**WORK REQUEST**
Up to and including the line that contains "at again. -/", reproduce every line exactly, beginning with the first line below.

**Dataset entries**
Segment Open

/-- A record that is looked at again is right in every way (R77). -/
theorem reexamine (h : Core E X Y Z s) (r : RecordId) :
    Core E (X \ {r}) (Y \ {r}) (Z \ {r}) (Machine.reexamine r s) := (h.freeIfUnclaimed r).placeOnReclaim r

/-- A record out of its entry's ring and not held, still to be looked at again. -/
theorem unring (h : Core E X Y Z s) (e : EntryId) (r : RecordId) (he : (s.record r).ring = true → (s.record r).entry = e) :
    Core E (insert r X) (insert r Y) (insert r Z) (Machine.mapRecord r (fun x => { x with ring := false, held := false })
      (Machine.mapEntry e (fun x => { x with ring := x.ring.erase r }) s)) := by
  set t := Machine.mapRecord r (fun x => { x with ring := false, held := false })
      (Machine.mapEntry e (fun x => { x with ring := x.ring.erase r }) s) with ht
  have self : t.record r = { s.record r with ring := false, held := false } := by rw [ht, mapRecord_record_self]; rfl
  have ne : ∀ q, q ≠ r → t.record q = s.record q := fun q hq => by rw [ht, mapRecord_record_ne _ _ _ _ hq]; rfl
  have ring : ∀ f, (t.entry f).ring = (s.entry f).ring.erase r := fun f => by
    rw [ht, mapRecord_entry, mapEntry_entry]; split
    · next hf => rw [hf]
    · next hf =>
      refine (List.erase_of_not_mem fun a => hf ?_).symm
      have := (h.member f r).1 a; exact this.2.symm.trans (he this.1)
  have depth : ∀ f, (t.entry f).current.ringDepth = (s.entry f).current.ringDepth := fun f => by
    rw [ht, mapRecord_entry, mapEntry_entry]; split
    · next hf => rw [hf]
    · rfl
  have mem : ∀ f q, q ∈ (t.entry f).ring ↔ q ∈ (s.entry f).ring ∧ q ≠ r := fun f q => by
    rw [ring f, (h.once f).mem_erase_iff, and_comm]
  have same : ∀ q, (t.record q).pages = (s.record q).pages ∧ (t.record q).state = (s.record q).state
      ∧ (t.record q).entry = (s.record q).entry ∧ (t.record q).frame = (s.record q).frame
      ∧ (t.record q).receiving = (s.record q).receiving ∧ (t.record q).notRetainable = (s.record q).notRetainable
      ∧ (t.record q).pin = (s.record q).pin ∧ ((t.record q).ring = true → (s.record q).ring = true) := fun q => by
    by_cases hq : q = r
    · rw [hq, self]; exact ⟨rfl, rfl, rfl, rfl, rfl, rfl, rfl, fun a => by cases a⟩
    · rw [ne q hq]; exact ⟨rfl, rfl, rfl, rfl, rfl, rfl, rfl, id⟩
  have free : t.store.freeRecords = s.store.freeRecords := rfl
  have recl : t.store.reclaim = s.store.reclaim := rfl
  exact {
    pages := by
      have hp := h.pages; unfold State.pageLaw at hp ⊢
      simp only [fun q => (same q).1]; exact hp
    freeOnce := h.freeOnce
    free := fun q => by rw [(same q).2.1]; exact h.free q
    used := fun q hq => by
      have hqr : q ≠ r := fun a => hq (.inl a)
      rw [ne q hqr]; exact h.used q fun a => hq (.inr a)
    blank := fun q hq => by
      rw [(same q).2.1] at hq
      by_cases hqr : q = r
      · subst hqr; rw [self, h.blank q hq]; rfl
      · rw [ne q hqr]; exact h.blank q hq
    filling := fun q => by rw [(same q).2.1, (same q).2.2.2.2.1]; exact h.filling q
    closed := fun q hq => by
      rw [(same q).2.1]; exact h.closed q (hq.imp (same q).2.2.2.2.2.2.2 fun a => by rwa [(same q).2.2.2.2.2.2.1] at a)
    oneOpen := fun q q' a b c => by
      rw [(same q).2.2.2.2.1] at a; rw [(same q').2.2.2.2.1] at b
      rw [(same q).2.2.1, (same q').2.2.1] at c; exact h.oneOpen q q' a b c
    member := fun f q => by
      rw [mem, h.member f q]
      by_cases hqr : q = r
      · subst hqr; rw [self]; simp
      · rw [ne q hqr]; simp [hqr]
    once := fun f => by rw [ring]; exact (h.once f).erase r
    frames := fun f q hq q' hq' => by
      rw [(same q).2.2.2.1, (same q').2.2.2.1]; exact h.frames f q ((mem f q).1 hq).1 q' ((mem f q').1 hq').1
    guarded := fun q hq => by
      rw [(same q).2.2.2.2.1] at hq
      rw [(same q).2.2.2.2.2.1, (same q).2.2.1, (same q).2.2.2.1]
      rcases h.guarded q hq with a | a
      · exact .inl a
      · exact .inr fun p hp => by rw [(same p).2.2.2.1]; exact a p ((mem _ p).1 hp).1
    held := fun q hq => by
      by_cases hqr : q = r
      · subst hqr; rw [self] at hq; cases hq
      · rw [ne q hqr] at hq ⊢; exact h.held q hq
    depth := fun f hf => by
      rw [depth]
      rcases h.depth f hf with a | a
      · refine .inl (le_trans ?_ a); rw [ring]; exact (List.erase_sublist).length_le
      · exact .inr fun q hq => by
          have := (mem f q).1 hq
          rw [ne q this.2]; exact a q this.1
    listedOnce := h.listedOnce
    listed := fun q hq hm => by
      rw [ne q fun a => hq (.inl a)]; exact h.listed q (fun a => hq (.inr a)) hm
    joined := fun q hq hm => by
      rw [ne q fun a => hq (.inl a)] at hm; exact h.joined q (fun a => hq (.inr a)) hm }

theorem diff_insert_subset {α : Type} (r : α) (A : Set α) : insert r A \ {r} ⊆ A := fun q hq => by
  rcases hq.1 with a | a
  · exact absurd a hq.2
  · exact a

theorem leaveRing (h : Core E X Y Z s) (e : EntryId) (r : RecordId) (he : (s.record r).ring = true → (s.record r).entry = e) :
    Core E X Y Z (Machine.leaveRing e r s) :=
  ((h.unring e r he).reexamine r).mono subset_rfl (diff_insert_subset r X) (diff_insert_subset r Y) (diff_insert_subset r Z)

/-- Reexamination leaves every entry. -/
theorem reexamine_entry (r : RecordId) (s : State) (e : EntryId) : (Machine.reexamine r s).entry e = s.entry e := by
  simp [State.entry, (reexamine_moves (F := { store := true }) rfl r s).entries rfl]

/-- The ring of the entry a record leaves. -/
theorem leaveRing_ring (e : EntryId) (r : RecordId) (s : State) :
    ((Machine.leaveRing e r s).entry e).ring = (s.entry e).ring.erase r := by
  unfold Machine.leaveRing; rw [reexamine_entry, mapRecord_entry, mapEntry_entry_self]

theorem countEntry (h : Core E X Y Z s) (e : EntryId) (g : EntryCounters → EntryCounters) :
    Core E X Y Z (Machine.countEntry e g s) := h.mapEntry e _ ⟨rfl, rfl⟩

/-- Evictions end with the ring at its depth, or of held and pinned members (R80). -/
theorem evictions (k : Nat) (e : EntryId) (s : State) (h : Core (insert e E) X Y Z s)
    (hk : (s.entry e).ring.length ≤ k + (s.entry e).current.ringDepth) : Core E X Y Z (Machine.evictions k e s) := by
  have drop : ∀ t, Core (insert e E) X Y Z t → ((t.entry e).ring.length ≤ (t.entry e).current.ringDepth
      ∨ ∀ r ∈ (t.entry e).ring, (t.record r).held = true ∨ (t.record r).pin = true) → Core E X Y Z t :=
    fun t ht hd => { ht with
      depth := fun f hf => by
        by_cases hfe : f = e
        · rw [hfe]; exact hd
        · exact ht.depth f fun a => a.elim hfe hf }
  induction k generalizing s with
  | zero => exact drop s h (.inl (by omega))
  | succ k ih =>
    unfold Machine.evictions
    split
    · next hd =>
      split
      · next r hr =>
        have hm := List.mem_of_find?_eq_some hr
        have he : (s.record r).ring = true → (s.record r).entry = e := fun _ => ((h.member e r).1 hm).2
        have h1 := h.countEntry e (fun c => { c with evictedDepth := bump c.evictedDepth })
        refine ih _ (h1.leaveRing e r he) ?_
        have hring : ((Machine.countEntry e (fun c => { c with evictedDepth := bump c.evictedDepth }) s).entry e).ring
            = (s.entry e).ring := congrArg (·.ring) (mapEntry_entry_self _ _ _)
        have hdep : ((Machine.leaveRing e r (Machine.countEntry e (fun c => { c with
            evictedDepth := bump c.evictedDepth }) s)).entry e).current.ringDepth = (s.entry e).current.ringDepth := by
          have := ((leaveRing_rings (P := (· = e)) e r (Machine.countEntry e (fun c => { c with
            evictedDepth := bump c.evictedDepth }) s) rfl).inside e)
          rw [this]
          exact congrArg (·.current.ringDepth) (mapEntry_entry_self _ _ _)
        rw [leaveRing_ring, hring, hdep, List.length_erase_of_mem hm]
        omega
      · next hn =>
        refine drop s h (.inr fun r hr => ?_)
        have := List.find?_eq_none.1 hn r hr
        simp [evictable] at this
        by_cases a : (s.record r).held = true
        · exact .inl a
        · exact .inr (this (by simpa using a))
    · next hd => exact drop s h (.inl (by omega))

theorem enforceDepth (h : Core (insert e E) X Y Z s) : Core E X Y Z (Machine.enforceDepth e s) :=
  evictions _ e s h (by omega)

theorem enforceDepth' (h : Core E X Y Z s) (e : EntryId) : Core E X Y Z (Machine.enforceDepth e s) :=
  enforceDepth (h.mono (Set.subset_insert e E) subset_rfl subset_rfl subset_rfl)
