-- ==== Sys2Proof/Laws/Keeps.lean ====
section
/-!
SUPPORT. The laws of the frame store and of the replay queue (`State.storeLaw`) through reception, activation and the
host's operations on the store.
-/

namespace Sys2Proof.Machine

open Sys2Proof

/-- The store's laws and those of claims together. -/
structure Sound (s : State) : Prop where
  core : Core ∅ ∅ ∅ ∅ s
  claims : s.claimLaw

theorem State.storeLaw.core {s : State} (h : s.storeLaw) : Core ∅ ∅ ∅ ∅ s where
  pages := h.pages
  freeOnce := h.records.freeOnce
  free := h.records.free
  used r _ := (h.records.unclaimed r).2
  blank := h.records.blank
  filling := h.records.filling
  closed := h.records.closed
  oneOpen := h.records.oneOpen
  member := h.rings.member
  once := h.rings.once
  frames := h.rings.frames
  guarded := h.rings.guarded
  held := h.rings.held
  depth e _ := h.rings.depth e
  listedOnce := h.reclaim.1
  listed r _ := (h.reclaim.2 r).1
  joined r _ := (h.reclaim.2 r).2

theorem State.storeLaw.sound {s : State} (h : s.storeLaw) : Sound s := ⟨h.core, h.claims⟩

theorem Sound.storeLaw {s : State} (h : Sound s) (hv : s.replay.requestLaw) (hu : s.sendingLaw) : s.storeLaw where
  pages := h.core.pages
  records := {
    freeOnce := h.core.freeOnce
    free := h.core.free
    unclaimed := fun r => ⟨fun a => by rw [h.core.blank r a]; rfl, h.core.used r (Set.notMem_empty r)⟩
    blank := h.core.blank
    filling := h.core.filling
    closed := h.core.closed
    oneOpen := h.core.oneOpen }
  claims := h.claims
  rings := {
    member := h.core.member
    once := h.core.once
    frames := h.core.frames
    guarded := h.core.guarded
    held := h.core.held
    depth := fun e => h.core.depth e (Set.notMem_empty e) }
  reclaim := ⟨h.core.listedOnce, fun r => ⟨h.core.listed r (Set.notMem_empty r), h.core.joined r (Set.notMem_empty r)⟩⟩
  requests := hv
  sending := hu

/-- The laws of the store, the claims and the replay service pass from `s` to `t`. -/
def Keeps (s t : State) : Prop := s.storeLaw → t.storeLaw

namespace Keeps

variable {s t u : State}

theorem refl (s : State) : Keeps s s := id

theorem trans (h : Keeps s t) (g : Keeps t u) : Keeps s u := fun a => g (h a)

theorem ite {c : Prop} [Decidable c] (h : Keeps s t) (g : Keeps s u) : Keeps s (if c then t else u) := by
  split
  · exact h
  · exact g

theorem forEach {α : Type} (xs : List α) (f : α → State → State) (s : State) (h : ∀ x t, Keeps t (f x t)) :
    Keeps s (Machine.forEach xs f s) := by
  induction xs generalizing s with
  | nil => exact refl s
  | cons x xs ih => exact (h x s).trans (ih (f x s))

theorem ite' {α : Type} {x y : State × α} {c : Prop} [Decidable c] (h : Keeps s x.1) (g : Keeps s y.1) :
    Keeps s (if c then x else y).1 := by
  split
  · exact h
  · exact g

Segment Closed

**SOLUTION FOR THIS PROBLEM**
/-- A record that is looked at again is right in every way (R77). -/
theorem reexamine (h : Core E X Y Z s) (r : RecordId) :
    Core E (X \ {r}) (Y \ {r}) (Z \ {r}) (Machine.reexamine r s) := (h.freeIfUnclaimed r).placeOnReclaim r

/-- A record out of its entry's ring and not held, still to be looked at again. -/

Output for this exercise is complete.